Considering the sheer
dominance of CG animation, it’s a minor miracle that stop-motion films manage to
occasionally pop in thousands of theaters around the world. Aardman has been
going at it since the 80’s, with their latest venture being last year’s
charming little caveman/soccer comedy Early
Man, and it’s Wes Anderson’s preferred method when dipping into
animation with Fantastic Mr. Fox or Isle
of Dogs. But it’s Laika Studios that’s been keeping the tradition
alive, pushing the boundaries of the mediums to its limits with modern classics
like Coraline, ParaNorman, and Kubo
and the Two Strings. Missing Link
is more charming and subdued than any of those, but beneath its cuddly veneer
hides a sharp mind and a big heart.
Our story follows Sir Lionel Frost
(Hugh Jackman), an explorer who spent his life hunting down the world’s rarest
and most elusive creatures, but a lack of proof has made him a laughing stock among
his fellow adventurers. One day he receives a letter with clues to the
whereabouts of the legendary Sasquatch, and he sees this as his big break. But
when he makes his way to his layer, it’s revealed that not only was it the Sasquatch
himself (Zach Galifianakis) who sent that letter, but that he can read, write, speak,
and is quite literal. Turns out that the reason the Sasquatch, who calls
himself Susan, reached out to him in the first place is because he’s the last
of his kind, and believes he can help him find his cousins, the Yeti, in the hidden
city of Shangri-La. With the help of Lionel’s old partner’s widow Adelina (Zoe
Saldana) and pursued by an assassin (Timothy Olyphant) sent by the adventure
club’s leader (Stephen Fry), Lionel and Susan travel across the globe to unite
him with his new family.
Laika have done groundbreaking
work in the field of stop-motion animation, but because stop-motion is such a
painstaking, time-consuming process, most other factors have to be boiled down
to their bare essentials. On the animation front, Missing Link pulls out all the stops. Since it’s a globetrotting
adventure it’s spread across several unique exotic locations, with a reported
110 sets built, more than any other film Laika has done before. Director Chris
Butler has admitted in an
interview that one of the biggest challenges was animating Susan because of
his size, his oblong shape, and the fact that he’s covered in fur. One way they
worked around this was by making his fur into a hundred leaflike clumps, making
him look like a Christmas tree squeezed into a tweed suit. And even though Laika
wears its stop-motion bona fides on its sleeve, it does implement CG whenever
necessary, most notably during the film’s opening sequence where he nearly
sacrifices his assistant to the Loch Ness Monster.

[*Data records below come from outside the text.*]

theorem EndsAlike.of_readPair {ra rb : Reg} {g : Nibble → Nibble → State → State} (hg : ∀ x y, PaceBlind (g x y))
    (hs : s.ReadsPlainly (if ra = rb then [ra] else [ra, rb]))
    (hu : u.ReadsPlainly (if ra = rb then [ra] else [ra, rb])) :
    EndsAlike cmp (.next (g (s.regValue ra) (s.pairSecond ra rb) (s.afterPair ra rb)))
      (.next (g (u.regValue ra) (u.pairSecond ra rb) (u.afterPair ra rb))) := by
  have hregs : u.regs = s.regs := congrArg ArchView.regs h.arch
  obtain ⟨hsa, hsb⟩ := hs.second
  obtain ⟨hua, hub⟩ := hu.second
  rw [hua, hub, hsa, hsb, hregs]
  exact ⟨_, _, rfl, rfl, hg _ _ _ _ _ (h.withDraws _ _)⟩

/-- An instruction that reads its sources as their values does the same on states that are alike (R147). -/
theorem exec_endsAlike (i : Instr) (hs : s.ReadsPlainly (sources i)) (hu : u.ReadsPlainly (sources i)) :
    EndsAlike cmp (exec i s) (exec i u) := by
  cases i with
  | addR ra rb => exact .of_readPair h (paceBlind_aluStore .add ra) hs hu
  | subR ra rb => exact .of_readPair h (paceBlind_aluStore .sub ra) hs hu
  | mulR ra rb => exact .of_readPair h (paceBlind_aluStore .mul ra) hs hu
  | andR ra rb => exact .of_readPair h (paceBlind_aluStore .and ra) hs hu
  | orR ra rb => exact .of_readPair h (paceBlind_aluStore .or ra) hs hu
  | xorR ra rb => exact .of_readPair h (paceBlind_aluStore .xor ra) hs hu
  | addI ra k => exact .of_read h (paceBlind_aluStore .add ra · k) hs hu
  | subI ra k => exact .of_read h (paceBlind_aluStore .sub ra · k) hs hu
  | mulI ra k => exact .of_read h (paceBlind_aluStore .mul ra · k) hs hu
  | andI ra k => exact .of_read h (paceBlind_aluStore .and ra · k) hs hu
  | orI ra k => exact .of_read h (paceBlind_aluStore .or ra · k) hs hu
  | xorI ra k => exact .of_read h (paceBlind_aluStore .xor ra · k) hs hu
  | cmpR ra rb => exact .of_readPair h paceBlind_aluCompare hs hu
  | cmpI ra k => exact .of_read h (paceBlind_aluCompare · k) hs hu
  | movR ra rb => exact .of_read h (paceBlind_writeReg ra) hs hu
  | movI ra k => exact .of_noRead h (paceBlind_writeReg ra k)
  | loadR ra rb => exact .of_read h (paceBlind_loadFrom ra) hs hu
  | loadI ra k => exact .of_noRead h (paceBlind_loadFrom ra k)
  | storeR ra rb => exact .of_readPair h (fun x y => paceBlind_storeTo y x) hs hu
  | storeI ra k => exact .of_read h (paceBlind_storeTo k) hs hu
  | jmpR rb => exact .of_read h (fun t _ _ _ h => h.jumpTo t) hs hu
  | jmpI t => exact .of_noRead h fun _ _ _ h => h.jumpTo t
  | jzR rb => exact .of_read h (paceBlind_branch State.zero fun _ _ => rfl) hs hu
  | jzI t => exact .of_noRead h (paceBlind_branch State.zero (fun _ _ => rfl) t)
  | jnzR rb => exact .of_read h (paceBlind_branch (fun u => !u.zero) fun _ _ => rfl) hs hu
  | jnzI t => exact .of_noRead h (paceBlind_branch (fun u => !u.zero) (fun _ _ => rfl) t)
  | jcR rb => exact .of_read h (paceBlind_branch State.carry fun _ _ => rfl) hs hu
  | jcI t => exact .of_noRead h (paceBlind_branch State.carry (fun _ _ => rfl) t)
  | callR rb => exact .of_read h paceBlind_callTo hs hu
  | callI t => exact .of_noRead h (paceBlind_callTo t)
  | ret => exact .of_noRead h paceBlind_returnFromCall
  | iret => exact .of_noRead h paceBlind_iret
  | nop => exact .of_noRead h fun _ _ _ h => h.next
  | hlt => exact .of_noRead h fun _ _ _ h => h.halt
  | irq n => exact .of_noRead h (paceBlind_requestLine (lineOfImm n))
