/-- A swarm: its descriptor (R329), where it came from, and how far it is. -/
structure Swarm where
  desc : BitVec 1024
  vi : Fin 64
  queue : Nat
  home : DieId
  index : W32 := 0
  cls : Bool := false
  prio : BitVec 3 := 0
  parent : Option Nat := none
  ticket : Option W32 := none
  st : SwarmSt := .waiting
  lvl : Bool := false
  deps : List W64 := []
  acceptedAt : Nat := 0
  /-- When it became its queue's head, on each die's counter (R340). -/
  headSince : Vector (Option Nat) 8 := Vector.replicate 8 none
  placedAt : Option Nat := none
  /-- Dies that have announced their co-start reservation (R77). -/
  announced : BitVec 8 := 0
  aborted : Option Byte := none
  deferredKind2 : Option Byte := none
  deriving DecidableEq, Repr

/-- A plan interval or child window (R332-R335, R344), in counts of its die. -/
structure Interval where
  swarm : Nat
  x0 : Nat
  y0 : Nat
  w : Nat
  h : Nat
  start : Nat
  len : Nat
  child : Bool := false
  /-- Cycles of a child window taken by children (R344). -/
  used : Nat := 0
  bw : Nat := 0
  started : Bool := false
  /-- The floor and the quarters of the digit rate that its length was computed with (R337, R338). -/
  floor : Nat := 0
  rho : Nat := 4
  deriving DecidableEq, Repr

/-- A pending launch record (R371), with the parent swarm and the dependence list that LAUNCH read (R374). -/
structure LaunchRec where
  desc : BitVec 1024
  ticket : W32
  vi : Fin 64
  queue : BitVec 14
  cls : Bool
  prio : BitVec 3
  die : DieId
  parent : Nat
  deps : List W64
  deriving DecidableEq, Repr

/-- The record as management software reads it (R371). -/
def LaunchRec.bits (r : LaunchRec) : BitVec 1152 :=
  (0 : BitVec 60) ++ (BitVec.ofNat 3 r.die.val ++ (r.prio ++ (BitVec.ofBool r.cls ++ (r.queue ++ (BitVec.ofNat 6 r.vi.val ++
    ((0 : BitVec 9) ++ (r.ticket ++ r.desc)))))))

/-- What waits for a place in the best-effort class on a die (R340, R341): a swarm's residency, or a saved one. -/
inductive Waiter where
  | head (swarm : Nat)
  | saved (res : Nat)
  deriving DecidableEq, Repr

/-- The blocked head and the origin of the region marked for it, if there is one (R341). -/
structure Blocked where
  who : Waiter
  region : Option (Nat × Nat) := none
  deriving DecidableEq, Repr

/-- A stay of best-effort work on tiles, in counts of its die (R394). -/
structure Stay where
  res : Nat
  vi : Fin 64
  tiles : Nat
  start : Nat
  stop : Option Nat := none
  deriving DecidableEq, Repr

/-- An error queue (R413). -/
structure ErrQueue where
  recs : List FaultRec := []
  dropped : Bool := false
  /-- Records that uncommitted ERRQs hold (R423). -/
  held : Nat := 0
  deriving DecidableEq, Repr

/-- A die: management registers (R457), counters, plan, schedulers. -/
structure Die where
  tiles : Vector Tile 64 := Vector.replicate 64 {}
  stage : BitVec 4 := 0
  fail : Byte := 0
  ready : Bool := false
  mode : Bool := false
  enabled : Byte := 0
  smode : Bool := true
  rho : BitVec 2 := 0
  mret : W64 := 0
  mpool : W64 := 0
  reach : Vector W16 11 := Vector.replicate 11 0
  /-- The die's member number on the data plain of each fibre pair (R25). -/
  plainNum : Vector (Fin 16) 11 := Vector.replicate 11 0
  pw : W16 := 0
  tin : W16 := 0
  tj : W16 := 0
  digests : List (BitVec 512) := []
  /-- The defect map (R17, R18): the physical row each column skips since the last boot, and failures in service, by
  column and physical row, that the next boot maps. -/
  skip : Vector (Option Nat) 8 := Vector.replicate 8 none
  defects : List (Nat × Nat) := []
  /-- Power-gated, and not booted since (R254). -/
  gated : Bool := false
  elap : W64 := 0
  floorKHz : W32 := 552000
  pendingFloor : W32 := 0
  rhoNow : BitVec 2 := 0
  pendingRho : Option (BitVec 2) := none
  /-- Caps of the power manager (R461, R462): quarters of the digit rate of best-effort work, and its collar issue. -/
  cap : Fin 5 := 4
  collarCap : Bool := false
  thermalStop : Bool := false
  outside : Bool := false
  plan : List Interval := []
  /-- The blocked head with its marked region (R341), the queue last served at each priority (R340), and the queue
  last taken from in each class (R326). -/
  blockedHead : Option Blocked := none
  served : Vector (Option Nat) 8 := Vector.replicate 8 none
  lastTaken : Vector (Option Nat) 2 := Vector.replicate 2 none
  /-- Best-effort stays on the die's tiles, over which R394 averages. -/
  stays : List Stay := []
  launches : List LaunchRec := []
  launchHeld : Nat := 0
  launchCount : BitVec 29 := 0
  started : W16 := 0
  errq : List (Nat × ErrQueue) := []
  softErrors : W64 := 0
  corrected : W64 := 0
  /-- Residencies whose trigger notice has not reached this die (R375). -/
  notices : List Nat := []
  /-- The die translation cache: entries of every level that walks read (R236). -/
  cache : List TabEntry := []
  deriving DecidableEq, Repr

/-! ### The order ring and the plain -/

/-- What a sequenced message carries (R254, R256). -/
inductive MsgBody where
  | fence
  | atomic (acc : Access)
  | arrive (res : Nat) (b : Fin 16)
  | costart (swarm : Nat) (die : DieId)
  | gone (die : DieId) (tile : Option (Fin 64))
  | up (die : DieId)
  | memberChange (member : Fin 16) (alive : Bool)
  /-- A record of a VI, by its plain-wide number, for a tile in another package. -/
  | task (member : Fin 16) (pvi : BitVec 12) (spot : Spot) (record : BitVec 256)
  | foreign (m : ForeignMsg)
  /-- A plain message on its way to die 0 (none), or from die 0 to the others (its S_plain number). -/
  | carried (num : Option W64)
  deriving DecidableEq, Repr

/-- A message in a sequence queue or under way: its number once sent, its sender, the dies that have acted on
it (R255). -/
structure Message where
  id : Nat
  num : W64 := 0
  die : DieId
  body : MsgBody
  acted : BitVec 8 := 0
  /-- The dies that hold it: those a plain message has been relayed to (R256), all for a ring message. -/
  heard : BitVec 8 := 0xFF
  /-- Dies, and members of the plain, that failed its CRC and have marked it as missing (R435). -/
  missing : BitVec 8 := 0
  lack : BitVec 16 := 0
  /-- What a barrier arrival brings its phase (R264). -/
  floor : Floor := {}
  deriving DecidableEq, Repr

/-- A sequence order (R254-R256): the token, the queues, the messages under way, the last number each die has
acted on. -/
structure Order where
  holder : DieId := 0
  num : W64 := 0
  /-- Cycles since the token was seen (R436). -/
  idle : Nat := 0
  /-- Messages sent in this visit of the token (R26). -/
  visit : Nat := 0
  queues : Vector (List Message) 8 := Vector.replicate 8 []
  /-- Announcements and requeued messages that wait for room in a die's queue (R255, R436). -/
  late : Vector (List Message) 8 := Vector.replicate 8 []
  sent : List Message := []
  last : Vector W64 8 := Vector.replicate 8 0
  /-- What its sequenced operations so far bring those that follow them (R258). -/
  floor : Floor := {}
  deriving DecidableEq, Repr

/-! ### Host side -/

/-- A queue's registers (R324) with its reserved record room and waiting records (R326-R328). -/
structure HostQueue where
  cfg : W64 := 0
  base : W64 := 0
  cbase : W64 := 0
  tail : W32 := 0
  head : W32 := 0
  ctail : W32 := 0
  chead : W32 := 0
  stat : BitVec 5 := 0
  room : Nat := 0
  waiting : List (BitVec 256) := []
  /-- The words of the next descriptor that have been read (R326). -/
  words : List W64 := []
  deriving DecidableEq, Repr

/-- A VI control block (R384), attestation registers (R404). -/
structure ViBlock where
  ctl : W64 := 0
  root : W64 := 0
  rngt : W64 := 0
  q : W64 := 0
  tmax : W64 := 0
  bres : W64 := 0
  mem : W64 := 0
  tsh : W64 := 0
  paw : Vector W64 4 := Vector.replicate 4 0
  stat : BitVec 4 := 0
  nonce : List Byte := List.replicate 64 0
  busy : Bool := false
  attDone : Bool := false
  report : List Byte := List.replicate 320 0
  deriving DecidableEq, Repr

/-- What leaves the package for others (R237, R256, R315): replies to remote requests, requests and sends, and
forwarded plain messages. The outside reads it; no rule of the part does. -/
inductive Outgoing where
  | reply (member : Fin 16) (id : Nat) (a : RemoteAnswer)
  /-- A request of a VI, by its plain-wide number. -/
  | access (member : Fin 16) (pvi : BitVec 12) (q : RemoteReq)
  | withdraw (member : Fin 16) (pvi : BitVec 12) (id : Nat)
  | send (member : Fin 16) (pvi : BitVec 12) (spot : Spot) (h : Fin 64) (offset : Nat) (bytes : List Byte) (poison : Bool)
      (acctype : BitVec 4) (accop : BitVec 3) (id : Nat)
  | reserve (member : Fin 16) (pvi : BitVec 12) (spot : Spot) (h : Fin 64) (bytes id : Nat)
  /-- A plain message with its number; what it says names this package and the VI where it concerns one (R392). -/
  | plain (num : W64) (id : Nat) (m : ForeignMsg)
  | flit (die : DieId) (f : Flit)
  deriving DecidableEq, Repr

/-- A flit that a die keeps for a member, with its failures in a row (R434). -/
structure FlitRun where
  die : DieId
  flit : Flit
  fails : Nat
  deriving DecidableEq, Repr

/-- A deferred or beat-exact trap, or an event for an error queue, whose cause is known and whose record has
not been formed (R412, R413): the context it is for, if any. -/
structure PendRec where
  ctx : Option (TileId × CtxId) := none
  /-- The context that a record of an error queue concerns (R409). -/
  of : Option (TileId × CtxId) := none
  res : Option Nat := none
  /-- The die whose queue takes it, where that is not the one it concerns (R456). -/
  on : Option DieId := none
  fr : FaultRec
  deriving DecidableEq, Repr

/-- A task record of another package that waits at a tile's queue for room (R82), with the tile's residency and whom to
answer. -/
structure Arrival where
  id : Nat
  tile : TileId
  res : Option Nat
  record : BitVec 256
  reply : Option (Fin 16 × Nat) := none
  deriving DecidableEq, Repr

/-- Everything the manual gives the package besides its memory. -/
structure Pack where
  dies : Vector Die 8 := Vector.replicate 8 {}
  resids : List Resid := []
  swarms : List Swarm := []
  vis : Vector ViBlock 64 := Vector.replicate 64 {}
  queues : List (Nat × HostQueue) := []
  accs : List Access := []
  ring : Order := { num := 1 }
  plain : Order := {}
  /-- The dies that are on the order ring (R456, R436). -/
  ringUp : BitVec 8 := 0
  member : Byte := 0xFF
  populated : W16 := 0
  membersUp : W16 := 0
  flits : List FlitRun := []
  pending : List PendRec := []
  arrivals : List Arrival := []
  outgoing : List Outgoing := []
  hostReply : Option (List Byte) := none
  hist : History := {}
  ucie : BitVec 4 := 0xF
  deriving DecidableEq, Repr

/-! ### Memory -/

/-- The package's memory (R219-R229): bytes, presence of 8-byte words, poison of 16-byte granules, and
granules holding an uncorrectable error not yet found. Address a of die d is d * 2^38 + a. Every list is in the
canonical form of `Machine/Sparse.lean`; an unlisted byte reads 0 (log 2), an unlisted word is empty, an
unlisted granule is clean (log 3). -/
structure Memory where
  cells : List Host.Cell := []
  full : List (Nat × Bool) := []
  poison : List (Nat × Bool) := []
  bad : List (Nat × Bool) := []
  /-- Granules with a correctable error not yet met (R229). -/
  flaw : List (Nat × Bool) := []
  deriving DecidableEq, Repr

/-! ### The machine -/

/-- The operand set a firing consumes: its tile, its slot, its work, the operands (R39). -/
structure Firing where
  tile : TileId := ⟨0, 0⟩
  elem : BitVec 12 := 0
  work : Work := {}
  l : Option Token := none
  r : Option Token := none
  p : Option Token := none
  deriving DecidableEq, Repr

/-- The tile, plane and image of the configuration command in progress (R84). -/
structure Command where
  tile : TileId := ⟨0, 0⟩
  active : Bool := true
  img : Option VA := none
  deriving DecidableEq, Repr

/-- What happens next (log 1): a slot fires, a configuration command is applied, a step of the part, time
passing on a die, or an error arising in storage. -/
inductive Happening where
  | fire (t : TileId) (elem : BitVec 12) (w : Work)
  | command (t : TileId)
  | event (i : Instr)
  | time (d : DieId) (cycles counts : Nat)
  | granuleError (d : DieId) (granule : Nat)
  | granuleFlaw (d : DieId) (granule : Nat)
  | scratchError (t : TileId) (word : Nat)
  | registerRead (r : RegRead)
  deriving DecidableEq, Repr

structure State where
  mem : Memory := {}
  pk : Pack := {}
  agenda : List Happening := []
  cur : Firing := {}
  cmd : Command := {}
  freeCount : Nat := 0
  nextId : Nat := 1
  deriving DecidableEq, Repr

/-- No step of the part stops it: every fault the manual names is a trap, a fault token or an error record, so
this type has no reason a program can raise. -/
inductive Fault where
  /-- Raised by no meaning. Safe. -/
  | stuck
  deriving DecidableEq, Repr

/-- Reasons for which the model gives no next state. -/
inductive Refusal where
  /-- An instruction that the model gives no meaning to, by its mnemonic. Safe. -/
  | notModelled (mnemonic : String)
  deriving DecidableEq, Repr

/-- MPOOL at reset on die d (R457). -/
def mpoolReset (d : Nat) : W64 := BitVec.ofNat 64 (0x200 * 2 ^ 26 + (0x2FFE00 + 0x400000 * d))

/-- The machine right after reset: every die before boot stage 1 (R456, R457), nothing placed, memory with
nothing listed. -/
def State.reset : State :=
  { pk := { dies := #v[{ mpool := mpoolReset 0 }, { mpool := mpoolReset 1 }, { mpool := mpoolReset 2 },
      { mpool := mpoolReset 3 }, { mpool := mpoolReset 4 }, { mpool := mpoolReset 5 }, { mpool := mpoolReset 6 },
      { mpool := mpoolReset 7 }] } }

end Sys2Proof.Machine
end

While the scale is bigger than
it’s ever been, the story is probably the smallest Laika has ever worked with.
The dynamic between Lionel and Susan is cut from the cloth of classic odd
couple duos like Laurel and Hardy or Abbott and Costello. Lionel is a dignified
explorer who’s passionate about discovering new things, but is self-absorbed
and inconsiderate of the wants and needs of others. Susan, on the other hand,
is gentle and sweet-natured, but takes things literally, doesn’t know his own
strength, and maybe isn’t as bright as he lets on. As different as they are,
they’re both looking for the same thing: acceptance. Lionel wants to be accepted
by a group of stuck-up, curmudgeonly, colonialist elitists who want nothing to
do with him. To me he seems like a reversal of Archibald Snatcher, the
grotesque villain from Laika’s own The
Boxtrolls, albeit one who wised up before stuffing himself with cheese to
the point of exploding. Susan, on the other hand, just wants to find the yetis
to confirm that he’s not the last of his kind, but doesn’t get the warm welcome
he was hoping for. Why exactly they reject him would be stepping into spoiler territory,
but suffice to say, they’re intrinsically tied into one another.
Bottom line, Missing Link is a
simple, charming animated romp that’s more than meets the eye. The animation is
spectacular, the characters are well written, and while it’s not as daring as
its predecessors in the writing department, more than makes up for it in scale.
If for whatever reason you have some reservations about taking your little ones
to see Shazam!,
this should be an adequate substitute.